■ Instructions to follow
The lines from the first line of the entries through the line containing "troupe's (R331). -/" are to be repeated exactly, with both of those lines included.

■ Data for this task
/-- Accepted draft tokens of the step, with none that a natural end cuts off (R97, R110). -/
def acceptedOf (x : GSlot) (cut : Nat) : Nat := if x.acc < cut then x.acc else cut

/-- Positions of a sequence that its pages keep after the commit: through n + a - 1 with `a` draft tokens accepted (R145). -/
def keptPositions (x : GSlot) (a : Nat) : Nat := x.record.p + x.toks.length + a

/-- Write delivered tokens at OUT_ADDR and into the token log of an EXP class (R95, R221). -/
def deliver (t i : Nat) (x : GSlot) (new : List Tok) (s : State) : State :=
  let k := x.toks.length
  let s1 := (List.zip (List.range new.length) new).foldl (fun s e =>
    troupeWrite s t (x.record.out + 16 * (k + e.1))
      (leBytes 4 e.2.token ++ leBytes 4 e.2.epoch ++ leBytes 4 e.2.logp ++ leBytes 4 e.2.pos)) s
  if isExp (s.gen t).cfg x.record && x.client.isNone && !new.isEmpty then logToks t i x.record.p k new s1 else s1

/-- The frames that a prefill troupe ships for a sequence, by model and block: those of the prompt's blocks that the decode troupe did not find
(R112). -/
def shipFrames (s : State) (t : Nat) (x : GSlot) : List (Nat × Nat × List Nat) :=
  let one := fun (m have_ : Nat) =>
    (blocksOf (32 * have_) (x.record.p - 1)).filterMap (fun b => (mapFind (x.table m) b).map (fun r => (m, b, rowFrames s t m r)))
  one 0 x.haveP ++ (if reqSpec x.record then one 1 x.haveD else [])

/-- Those blocks with the bytes of their frames. -/
def shipBlocks (s : State) (t : Nat) (x : GSlot) : List ShipBlock :=
  (shipFrames s t x).map (fun e => { model := e.1, block := e.2.1, frames := e.2.2.map (fun f =>
    match troupeRead s t (frameAddr (s.gen t).cfg f) 0x20000 with
    | some bs => bs
    | none => []) })

/-- The reads of what is shipped are the sending troupe's (R331). -/
def chargeShip (t : Nat) (fs : List (Nat × Nat × List Nat)) (s : State) : State :=
  chargeReads t ((fs.flatMap (fun e => e.2.2)).map (fun f => (frameAddr (s.gen t).cfg f, 0x20000))) s

/-- What goes with the frames to a decode troupe on another module: the first token and the sampling state, which are the sequence's position
and its request's stream (R106, R112). -/
def sendShip (cl : Nat × Nat × Nat) (x : GSlot) (s : State) : State :=
  sendFab { kind := "ship_state", dest := cl.1, vals := [cl.2.1, cl.2.2, x.tFirst, x.record.sstream, x.record.p + x.toks.length]
            data := x.toks.flatMap (fun k => leBytes 4 k.token ++ leBytes 4 k.epoch ++ leBytes 4 k.logp ++ leBytes 4 k.pos) } s

/-- The commit of a sequence whose decode troupe waits for it: the first token is delivered, and the sequence ships, or ends
there (R112, R114). -/
def commitClient (t i : Nat) (cl : Nat × Nat × Nat) (x : GSlot) (s : State) : State :=
  let here := cl.1 == s.thl.ens.mySlot
  match x.st with
  | .ending =>
    if x.status == genCancelled then s
    else if here then
      match mapFind (s.gen cl.2.1).slots cl.2.2 with
      | none => s
      | some d =>
        let d' := { d with toks := d.toks ++ x.toks, tFirst := x.tFirst, status := x.status, endCode := x.endCode, tEnd := x.tEnd
                           st := .ending, needRec := isExp (s.gen cl.2.1).cfg d.record && !x.toks.isEmpty &&
                             (x.status == genComplete || x.status == genDeadline) }
        let s1 := s.modGen cl.2.1 (fun (g : Gen) => { g with slots := mapPut g.slots cl.2.2 d' })
        let s2 := if isExp (s.gen cl.2.1).cfg d.record then logToks cl.2.1 cl.2.2 d.record.p 0 x.toks s1 else s1
        let s3 := finishReq cl.2.1 d.hdr d.record (some (cl.2.2, d')) x.status s2
        if d'.needRec then s3.modRing cl.2.1 (fun (r : Ring) => { r with waiting := r.waiting ++ [cl.2.2] }) else s3
    else sendFab { kind := "ship_end", dest := cl.1, vals := [cl.2.1, cl.2.2, x.status, x.endCode] } (sendShip cl x s)
  | _ =>
    let s1 := s.modSlot t i (fun y => { y with st := .ship })
    if here then s1
    else
      sendShip cl x ((shipBlocks s t x).foldl (fun s b =>
        sendFab { kind := "ship", dest := cl.1, vals := [cl.2.1, cl.2.2, b.model, b.block], data := b.frames.flatMap (fun f => f) } s)
          (chargeShip t (shipFrames s t x) s1))

/-- Commit the sequence in slot `i` (R95, R97, R145). -/
def commitSlot (t epoch : Nat) (s : State) (i : Nat) : State :=
  match mapFind (s.gen t).slots i with
  | none => s
  | some x =>
    if x.zombie then
      finishReq t x.hdr x.record (some (i, { x with proposed := x.proposed + x.props.length, accepted := x.accepted + x.acc })) genCancelled s
    else
      let c := (s.gen t).cfg
      let cl := c.cls x.record.cls
      let r := settle s.cue cl.dropLate x
      let n := x.record.p + x.toks.length
      let new := (List.zip (List.range r.toks.length) r.toks).map (fun e =>
        ({ token := e.2.1, epoch := epoch, logp := e.2.2, pos := n + e.1 } : Tok))
      let acc := acceptedOf x r.cut
      let keep := keptPositions x acc
      let s1 := trimPages t 0 keep x s
      let s2 := if reqSpec x.record then trimPages t 1 keep x s1 else s1
      let s3 := deliver t i x new s2
      let y := { x with
        toks := x.toks ++ new
        tFirst := (if x.toks.isEmpty && !new.isEmpty then s.cue else x.tFirst)
        proposed := x.proposed + x.props.length
        accepted := x.accepted + acc
        dkept := (if keep < x.dkept then keep else x.dkept)
        joined := false, endCode := r.endCode }
      let put := fun (z : GSlot) (s : State) => s.modGen t (fun (g : Gen) => { g with slots := mapPut g.slots i z })
      let stream := cl.stream && !new.isEmpty
      let note := fun (s : State) =>
        if !stream then s
        else match y.toks.reverse with
          | [] => s
          | k :: _ => postNotice evGenProgress t (some y.record.reqId)
              (leBytes 8 y.record.reqId ++ leBytes 4 y.toks.length ++ leBytes 4 k.pos ++ leBytes 4 k.epoch) s
      match r.status with
      | none =>
        let z := { y with st := (if x.st == .prefill then .decode else x.st) }
        let s4 := note (put z s3)
        match x.client with
        | some k => commitClient t i k z s4
        | none => s4
      | some st =>
        let need := isExp c x.record && !y.toks.isEmpty && (st == genComplete || st == genDeadline) && x.client.isNone
        let z := { y with st := .ending, status := st, tEnd := s.cue, needRec := need }
        let s4 := note (put z s3)
        let s5 := match x.client with
          | some k => commitClient t i k z s4
          | none => finishReq t x.hdr x.record (some (i, z)) st s4
        if need then s5.modRing t (fun (q : Ring) => { q with waiting := q.waiting ++ [i] }) else s5

/-- Is the sampling of slot `i` complete: tokens drawn, or a condition that stops or drops it (R94)? -/
def sampledSlot (g : Gen) (i : Nat) : Bool :=
  match mapFind g.slots i with
  | none => true
  | some x => x.zombie || x.cancelled || x.nf || x.kvStop || !x.drawn.isEmpty

/-- COMMIT: the commit instant of the step in progress, once its sampling is complete: each sequence is settled, tokens and
records are written, in ascending slot order, and the cancels of the same Cue count come after it (R94, R95, R97). -/
def execCommit (t : Nat) (s : State) : Host.Outcome State Fault Refusal :=
  engine (fun s =>
    match (s.gen t).step with
    | none => s
    | some st =>
      if st.committed || !st.slots.all (sampledSlot (s.gen t)) then s
      else
        settleCancels t ((st.slots.foldl (commitSlot t st.epoch) s).modGen t (fun (g : Gen) =>
          { g with step := some { st with committed := true } }))) s

/-- Place one shipped block into frames of the decode troupe's reservation: whole, with REF 1 and REG 0 (R112, R143). The slots coalesced
with the sequence reach the same row, and a block that such a slot has brought is not placed again (R135). -/
def placeBlock (t i : Nat) (s : State) (b : ShipBlock) : State :=
  match mapFind (s.gen t).slots i with
  | none => s
  | some x =>
    let c := (s.gen t).cfg
    let mates := (s.gen t).slots.filter (fun e => e.1 != i && x.joined && e.2.joined && e.2.resv == x.resv)
    if (mapFind (x.table b.model) b.block).isSome then s
    else
    let (fs, s1) := drawFrames t x.resv b.frames.length s
    let s2 := (List.zip fs b.frames).foldl (fun s e => setReg t e.1 false (setRef t e.1 1 (troupeWrite s t (frameAddr c e.1) e.2))) s1
    let (r, s3) := newRow t b.model fs s2
    mates.foldl (fun s e => shareRow t b.model e.1 b.block r s)
      (s3.modSlot t i (fun y => y.setTable b.model (mapPut (y.table b.model) b.block r)))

■ Expected output
/-- Accepted draft tokens of the step, with none that a natural end cuts off (R97, R110). -/
def acceptedOf (x : GSlot) (cut : Nat) : Nat := if x.acc < cut then x.acc else cut

/-- Positions of a sequence that its pages keep after the commit: through n + a - 1 with `a` draft tokens accepted (R145). -/
def keptPositions (x : GSlot) (a : Nat) : Nat := x.record.p + x.toks.length + a

/-- Write delivered tokens at OUT_ADDR and into the token log of an EXP class (R95, R221). -/
def deliver (t i : Nat) (x : GSlot) (new : List Tok) (s : State) : State :=
  let k := x.toks.length
  let s1 := (List.zip (List.range new.length) new).foldl (fun s e =>
    troupeWrite s t (x.record.out + 16 * (k + e.1))
      (leBytes 4 e.2.token ++ leBytes 4 e.2.epoch ++ leBytes 4 e.2.logp ++ leBytes 4 e.2.pos)) s
  if isExp (s.gen t).cfg x.record && x.client.isNone && !new.isEmpty then logToks t i x.record.p k new s1 else s1

/-- The frames that a prefill troupe ships for a sequence, by model and block: those of the prompt's blocks that the decode troupe did not find
(R112). -/
def shipFrames (s : State) (t : Nat) (x : GSlot) : List (Nat × Nat × List Nat) :=
  let one := fun (m have_ : Nat) =>
    (blocksOf (32 * have_) (x.record.p - 1)).filterMap (fun b => (mapFind (x.table m) b).map (fun r => (m, b, rowFrames s t m r)))
  one 0 x.haveP ++ (if reqSpec x.record then one 1 x.haveD else [])

/-- Those blocks with the bytes of their frames. -/
def shipBlocks (s : State) (t : Nat) (x : GSlot) : List ShipBlock :=
  (shipFrames s t x).map (fun e => { model := e.1, block := e.2.1, frames := e.2.2.map (fun f =>
    match troupeRead s t (frameAddr (s.gen t).cfg f) 0x20000 with
    | some bs => bs
    | none => []) })

/-- The reads of what is shipped are the sending troupe's (R331). -/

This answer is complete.